What the exercise asks:
In the records below, find the line holding "-- ==== Sys2Proof/Laws/Step.lean" and the line holding "split <;> rename_i h". Set down both, with every line between them, exactly.

Stored data entries:
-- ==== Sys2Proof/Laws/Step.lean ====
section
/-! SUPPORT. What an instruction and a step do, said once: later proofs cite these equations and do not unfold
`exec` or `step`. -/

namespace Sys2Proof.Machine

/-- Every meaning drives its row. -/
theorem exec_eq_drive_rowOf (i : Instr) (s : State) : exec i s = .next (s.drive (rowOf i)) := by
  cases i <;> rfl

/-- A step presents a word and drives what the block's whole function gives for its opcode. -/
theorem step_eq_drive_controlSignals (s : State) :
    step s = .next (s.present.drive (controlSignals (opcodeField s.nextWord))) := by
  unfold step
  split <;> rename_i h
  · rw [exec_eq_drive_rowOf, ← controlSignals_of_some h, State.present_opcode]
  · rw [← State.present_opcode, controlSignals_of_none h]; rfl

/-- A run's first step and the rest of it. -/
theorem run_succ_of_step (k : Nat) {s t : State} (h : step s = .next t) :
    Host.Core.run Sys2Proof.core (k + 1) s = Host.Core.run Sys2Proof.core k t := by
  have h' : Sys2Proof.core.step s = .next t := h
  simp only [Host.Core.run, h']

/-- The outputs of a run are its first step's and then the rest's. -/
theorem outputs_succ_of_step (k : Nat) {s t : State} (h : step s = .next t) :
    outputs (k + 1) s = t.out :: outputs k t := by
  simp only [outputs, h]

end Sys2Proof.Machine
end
---
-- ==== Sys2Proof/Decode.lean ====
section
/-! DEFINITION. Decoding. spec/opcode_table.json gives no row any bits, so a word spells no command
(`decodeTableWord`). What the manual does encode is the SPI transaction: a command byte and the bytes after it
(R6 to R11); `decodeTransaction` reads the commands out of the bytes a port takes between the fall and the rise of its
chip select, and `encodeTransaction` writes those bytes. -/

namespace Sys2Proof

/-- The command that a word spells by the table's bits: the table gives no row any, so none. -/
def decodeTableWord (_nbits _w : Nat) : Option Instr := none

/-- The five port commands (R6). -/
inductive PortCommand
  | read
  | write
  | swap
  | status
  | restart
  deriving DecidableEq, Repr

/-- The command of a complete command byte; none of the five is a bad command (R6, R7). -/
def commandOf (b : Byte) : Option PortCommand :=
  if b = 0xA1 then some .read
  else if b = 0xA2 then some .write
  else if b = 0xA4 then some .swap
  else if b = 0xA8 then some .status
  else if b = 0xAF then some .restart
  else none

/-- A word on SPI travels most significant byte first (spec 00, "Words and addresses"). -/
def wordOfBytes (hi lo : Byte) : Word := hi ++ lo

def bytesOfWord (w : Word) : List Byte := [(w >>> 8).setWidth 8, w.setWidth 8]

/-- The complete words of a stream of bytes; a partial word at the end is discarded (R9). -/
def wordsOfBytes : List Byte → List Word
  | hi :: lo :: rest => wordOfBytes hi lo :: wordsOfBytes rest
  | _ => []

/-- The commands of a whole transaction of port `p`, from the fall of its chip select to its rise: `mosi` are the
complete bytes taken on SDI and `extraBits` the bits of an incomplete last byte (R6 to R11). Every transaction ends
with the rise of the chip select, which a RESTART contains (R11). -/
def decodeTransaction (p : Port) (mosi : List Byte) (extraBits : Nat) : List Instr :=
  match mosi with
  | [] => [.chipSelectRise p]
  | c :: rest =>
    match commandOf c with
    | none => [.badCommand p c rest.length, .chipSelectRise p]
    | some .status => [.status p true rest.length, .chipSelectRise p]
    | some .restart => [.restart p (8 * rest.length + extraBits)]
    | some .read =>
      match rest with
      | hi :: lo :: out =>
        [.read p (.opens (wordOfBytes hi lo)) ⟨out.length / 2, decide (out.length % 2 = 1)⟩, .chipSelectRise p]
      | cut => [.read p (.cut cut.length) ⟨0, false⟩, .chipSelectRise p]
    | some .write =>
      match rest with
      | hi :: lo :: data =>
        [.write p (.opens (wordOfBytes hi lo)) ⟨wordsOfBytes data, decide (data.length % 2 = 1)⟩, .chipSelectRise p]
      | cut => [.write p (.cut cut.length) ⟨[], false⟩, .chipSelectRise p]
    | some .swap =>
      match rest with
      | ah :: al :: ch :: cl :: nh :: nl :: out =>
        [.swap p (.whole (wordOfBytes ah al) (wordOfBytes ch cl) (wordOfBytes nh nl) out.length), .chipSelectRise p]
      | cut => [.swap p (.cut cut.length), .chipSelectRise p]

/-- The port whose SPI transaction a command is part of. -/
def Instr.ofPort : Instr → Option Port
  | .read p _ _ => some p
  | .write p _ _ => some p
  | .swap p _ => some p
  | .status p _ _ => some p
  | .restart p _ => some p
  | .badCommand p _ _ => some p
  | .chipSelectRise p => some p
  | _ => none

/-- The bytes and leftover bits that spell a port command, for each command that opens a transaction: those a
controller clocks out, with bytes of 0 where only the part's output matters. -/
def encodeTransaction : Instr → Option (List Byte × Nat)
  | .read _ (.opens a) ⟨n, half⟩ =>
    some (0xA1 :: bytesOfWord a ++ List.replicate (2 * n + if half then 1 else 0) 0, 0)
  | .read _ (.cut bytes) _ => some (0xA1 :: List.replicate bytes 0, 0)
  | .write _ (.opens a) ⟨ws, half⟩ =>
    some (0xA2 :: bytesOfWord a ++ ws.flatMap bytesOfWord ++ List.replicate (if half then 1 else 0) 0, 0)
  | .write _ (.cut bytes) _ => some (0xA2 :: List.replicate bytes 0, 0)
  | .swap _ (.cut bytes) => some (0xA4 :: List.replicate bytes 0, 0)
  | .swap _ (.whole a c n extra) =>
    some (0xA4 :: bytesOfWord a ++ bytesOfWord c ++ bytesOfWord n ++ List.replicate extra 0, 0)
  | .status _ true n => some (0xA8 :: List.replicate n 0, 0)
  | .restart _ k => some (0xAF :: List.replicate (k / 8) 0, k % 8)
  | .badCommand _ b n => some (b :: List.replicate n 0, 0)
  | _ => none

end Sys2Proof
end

Solved problem:
-- ==== Sys2Proof/Laws/Step.lean ====
section
/-! SUPPORT. What an instruction and a step do, said once: later proofs cite these equations and do not unfold
`exec` or `step`. -/

namespace Sys2Proof.Machine

/-- Every meaning drives its row. -/
theorem exec_eq_drive_rowOf (i : Instr) (s : State) : exec i s = .next (s.drive (rowOf i)) := by
  cases i <;> rfl

/-- A step presents a word and drives what the block's whole function gives for its opcode. -/
theorem step_eq_drive_controlSignals (s : State) :
    step s = .next (s.present.drive (controlSignals (opcodeField s.nextWord))) := by
  unfold step
  split <;> rename_i h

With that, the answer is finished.